These are two examples of small victories. We cannot say that acting on them separately will causally lead to a better democracy, but together, as a basket, you start improving both the ability of people not only to go vote but also their satisfaction with the system, which will affect how people feel about their standing in the democratic process.

Statehood for Washington, D.C. and Puerto Rico

Mitchell: One maybe not very small reform idea that has been talked about for many years, and particularly with some renewed interest in recent years, is the combination of statehood for Washington, D.C., and your home of Puerto Rico. I feel compelled to ask if you have any views on that very live political question.

Avenancio-León: I think that’s a good example, and I want to make something very clear. The case of Puerto Rico is a large case of disenfranchisement. And let’s make no mistake that statehood for Puerto Rico is not only a matter of political status [the island is an unincorporated territory of the United States] but also a matter of economics. We are talking about more than 3 million people who currently are unable to vote for the president, unable to have representation in Congress, even when the federal government exercises a lot of power on the island. This is a very clear and large case of disenfranchisement and an example of how voting can actually help affect the economic well-being of a population and reduce inequality.

We, in Puerto Rico, have a governor who heads up our government, but we also have a board imposed by the federal government that can supersede the decisions that are made by our government, with clear consequences for Puerto Rico.
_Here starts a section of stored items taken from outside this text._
/-- R164, R184: the nineteen words of CARRIER INFO, and a page of the announced list by CARRIER SERVICES. -/
def Obligations.CarrierReports : Prop :=
  (∀ (s : State) (e : ReqEntry), Taken .carrierInfo e s →
    (192 ≤ (e.arg 0).toNat → Refuses .carrierInfo e .range s)
    ∧ ∀ c : CarrierIdx, (e.arg 0).toNat = c.val →
      exec .carrierInfo s = .next (answered e .done
        ([word c.val, word (s.car c).state.code]
          ++ (match (s.car c).params with
              | none => [0xFFFF, 0xFFFF, 0xFFFF, 0xFFFF, 0xFFFF, 0xFFFF]
              | some q => [word q.input.val, natWord (q.feed.map Feed.code), word (q.frequency / 65536),
                            word q.frequency, word q.rate, word q.modClass])
          ++ [word (s.car c).failures]
          ++ (match (s.car c).quality with
              | none => [0xFFFF, 0xFFFF, 0xFFFF, 0xFFFF, 0xFFFF, 0xFFFF]
              | some q => [q.lanes.level, q.lanes.margin, q.lanes.integrity, q.lanes.steadiness,
                            word (q.score / 65536), word q.score])
          ++ [idxWord (s.car c).rosterVersion,
              word ((if (s.car c).stale then 1 else 0) + (if (s.car c).malformed then 2 else 0)),
              word (s.car c).announced.length, idxWord (s.car c).carrying]) s))
  ∧ ∀ (s : State) (e : ReqEntry), Taken .carrierServices e s →
    (192 ≤ (e.arg 0).toNat ∨ 47 < (e.arg 1).toNat → Refuses .carrierServices e .range s)
    ∧ ∀ c : CarrierIdx, (e.arg 0).toNat = c.val → (e.arg 1).toNat ≤ 47 →
      exec .carrierServices s = .next (answered e .done
        ([word (s.car c).announced.length, e.arg 1]
          ++ (((s.car c).announced.drop (e.arg 1).toNat).take 16).flatMap
              (fun i => [word i.val, (s.svc i).generation])) s)

/-! ### Requests about service records -/

/-- R13, R14, R19, R168: ENROL: the suppressed key, the live record, and the slot that an allocation takes. UNSUPPRESS:
its refusal, and the key it removes. -/
def Obligations.EnrolAndUnsuppress : Prop :=
  (∀ (s : State) (e : ReqEntry) (k : Key), Taken .unsuppress e s → k = ⟨e.arg 0, e.arg 1⟩ →
    (k ∉ s.svcs.suppressed → Refuses .unsuppress e .absent s)
    ∧ (k ∈ s.svcs.suppressed → exec .unsuppress s = .next (answered e .done []
        { s with svcs := { s.svcs with suppressed := s.svcs.suppressed.filter (fun x => decide (x ≠ k)) } })))
  ∧ ∀ (s : State) (e : ReqEntry) (k : Key), Taken .enrol e s → k = ⟨e.arg 0, e.arg 1⟩ →
    (k ∈ s.svcs.suppressed → Refuses .enrol e .conflict s)
    ∧ (k ∉ s.svcs.suppressed →
      (∀ i, (s.svc i).state.live = true → (s.svc i).key = some k →
          (∀ j, (s.svc j).state ≠ .free → (s.svc j).key = some k → j = i) →
        exec .enrol s = .next (answered e .done [word i.val, (s.svc i).generation] s))
      ∧ (∀ i, (s.svc i).state = .retired → (s.svc i).key = some k →
          (∀ j, (s.svc j).state ≠ .free → (s.svc j).key = some k → j = i) →
        ∃ u, exec .enrol s = .next (closeStep u) ∧ OnlyRecord i s u
          ∧ u.svc i = { state := .provisional, key := some k, kind := (s.svc i).kind, name := (s.svc i).name,
                        generation := (s.svc i).generation + 1, changeEpoch := nextEpoch s.svcs.epoch,
                        candidates := [], selected := none, pin := none, challenger := none, claimCount := 0,
                        orphanAge := 0, overflow := 0 }
          ∧ u.port = answeredPort e .done [word i.val, (s.svc i).generation + 1] s ∧ u.inExec = none)
      ∧ ((∀ j, (s.svc j).state ≠ .free → (s.svc j).key ≠ some k) →
        (∀ i, ((s.svc i).state = .free ∧ (∀ j, j < i → (s.svc j).state ≠ .free)
              ∨ (∀ j, (s.svc j).state ≠ .free) ∧ (s.svc i).state = .retired
                ∧ ∀ j, (s.svc j).state = .retired → (s.svc i).changeEpoch < (s.svc j).changeEpoch
                    ∨ ((s.svc i).changeEpoch = (s.svc j).changeEpoch ∧ i ≤ j)) →
          ∃ u, exec .enrol s = .next (closeStep u) ∧ OnlyRecord i s u
            ∧ u.svc i = { state := .provisional, key := some k, kind := .unknown, name := none,
                          generation := (s.svc i).generation + 1, changeEpoch := nextEpoch s.svcs.epoch,
                          candidates := [], selected := none, pin := none, challenger := none, claimCount := 0,
                          orphanAge := 0, overflow := 0 }
            ∧ u.port = answeredPort e .done [word i.val, (s.svc i).generation + 1] s ∧ u.inExec = none)
        ∧ ((∀ j, (s.svc j).state.live = true) → Refuses .enrol e .full s)))

/-- R165, R184: the 36 words of LOOKUP, by index and by key. The packing of the two counts is the model's reading (log
14). -/
def Obligations.LookupReportsRecord : Prop :=
  ∀ (s : State) (e : ReqEntry), Taken .lookup e s →
    (1 < (e.arg 0).toNat ∨ (e.arg 0).toNat = 0 ∧ 512 ≤ (e.arg 1).toNat → Refuses .lookup e .range s)
    ∧ ((e.arg 0).toNat = 1 → (∀ j, (s.svc j).state ≠ .free → (s.svc j).key ≠ some ⟨e.arg 1, e.arg 2⟩) →
        Refuses .lookup e .absent s)
    ∧ ∀ (i : ServiceIdx), ((e.arg 0).toNat = 0 ∧ (e.arg 1).toNat = i.val
          ∨ (e.arg 0).toNat = 1 ∧ (s.svc i).state ≠ .free ∧ (s.svc i).key = some ⟨e.arg 1, e.arg 2⟩
            ∧ ∀ j, (s.svc j).state ≠ .free → (s.svc j).key = some ⟨e.arg 1, e.arg 2⟩ → j = i) →
      exec .lookup s = .next (answered e .done
        ([word i.val, word ((s.svc i).state.code * 256 + (s.svc i).kind.code), (s.svc i).generation]
          ++ (match (s.svc i).key with
              | none => [0xFFFF, 0xFFFF]
              | some k => [k.network, k.service])
          ++ [word ((s.svc i).changeEpoch.toNat / 65536), word (s.svc i).changeEpoch.toNat]
          ++ nameWords (s.svc i).name
          ++ [idxWord (s.svc i).selected, idxWord (s.svc i).pin, packed (s.svc i).claimCount (s.svc i).orphanAge,
              word (s.svc i).overflow,
              (match (s.svc i).challenger with
                | none => 0xFFFF
                | some k => packed k.carrier.val k.lead)]
          ++ (List.range 4).flatMap (fun n =>
              match (rankOrder s (s.svc i).candidates)[n]? with
              | none => [0xFFFF, 0xFFFF, 0xFFFF, 0xFFFF]
              | some c => [word c.val]
                  ++ (match (s.car c).quality with
                      | none => [0xFFFF, 0xFFFF]
                      | some q => [word (q.score / 65536), word q.score])
                  ++ [if eligible s c then 1 else 0])) s)

/-- R166, R167: the pages of LIST SERVICES and LIST CHANGED. That no change falls between the looks of one page is the
model's choice (log 30). -/
def Obligations.ListPages : Prop :=
  (∀ (s : State) (e : ReqEntry), Taken .listServices e s →
    (511 < (e.arg 0).toNat ∨ (e.arg 1 ≠ 0xFFFF ∧ ((e.arg 1).toNat = 0 ∨ 5 < (e.arg 1).toNat)) →
      Refuses .listServices e .range s)
    ∧ ((e.arg 0).toNat ≤ 511 → (e.arg 1 = 0xFFFF ∨ 1 ≤ (e.arg 1).toNat ∧ (e.arg 1).toNat ≤ 5) →
      exec .listServices s = .next (answered e .done
        ((((List.finRange 512).filter (fun i => decide ((e.arg 0).toNat ≤ i.val)
            && (if e.arg 1 = 0xFFFF then (s.svc i).state.live
                else decide ((s.svc i).state.code = (e.arg 1).toNat)))).take 10).flatMap
          (fun i => [word i.val, word ((s.svc i).state.code * 256 + (s.svc i).kind.code)]
            ++ keyWords (s.svc i).key)) s)))
  ∧ (∀ (s : State) (e : ReqEntry), Taken .listChanged e s →
    (511 < (e.arg 2).toNat → Refuses .listChanged e .range s)
    ∧ ((e.arg 2).toNat ≤ 511 → exec .listChanged s = .next (answered e .done
        ((((List.finRange 512).filter (fun i => decide ((e.arg 2).toNat ≤ i.val)
            && decide ((e.arg 0).toNat * 65536 + (e.arg 1).toNat < (s.svc i).changeEpoch.toNat))).take 10).flatMap
          (fun i => [word i.val, word ((s.svc i).state.code * 256 + (s.svc i).kind.code)]
            ++ keyWords (s.svc i).key)) s)))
One example of this was when the government of Puerto Rico tried to pass funding to combat gender violence against women. This is a problem in Puerto Rico and is a problem also here in the United States and throughout the world, especially during the pandemic, but the federal board imposed on us declined that request because they said it wasn’t a priority.

Following that board decision, two women were killed. And that generated massive protests on the island, to the point that eventually, the board reversed its decision. But you shouldn’t have to wait for somebody to die to actually understand the position that all Puerto Rican women and all women understand needs to be taken. We, in Puerto Rico, had already won the political battle at home, but the federal government, which we cannot actually vote for, took those decisions for us.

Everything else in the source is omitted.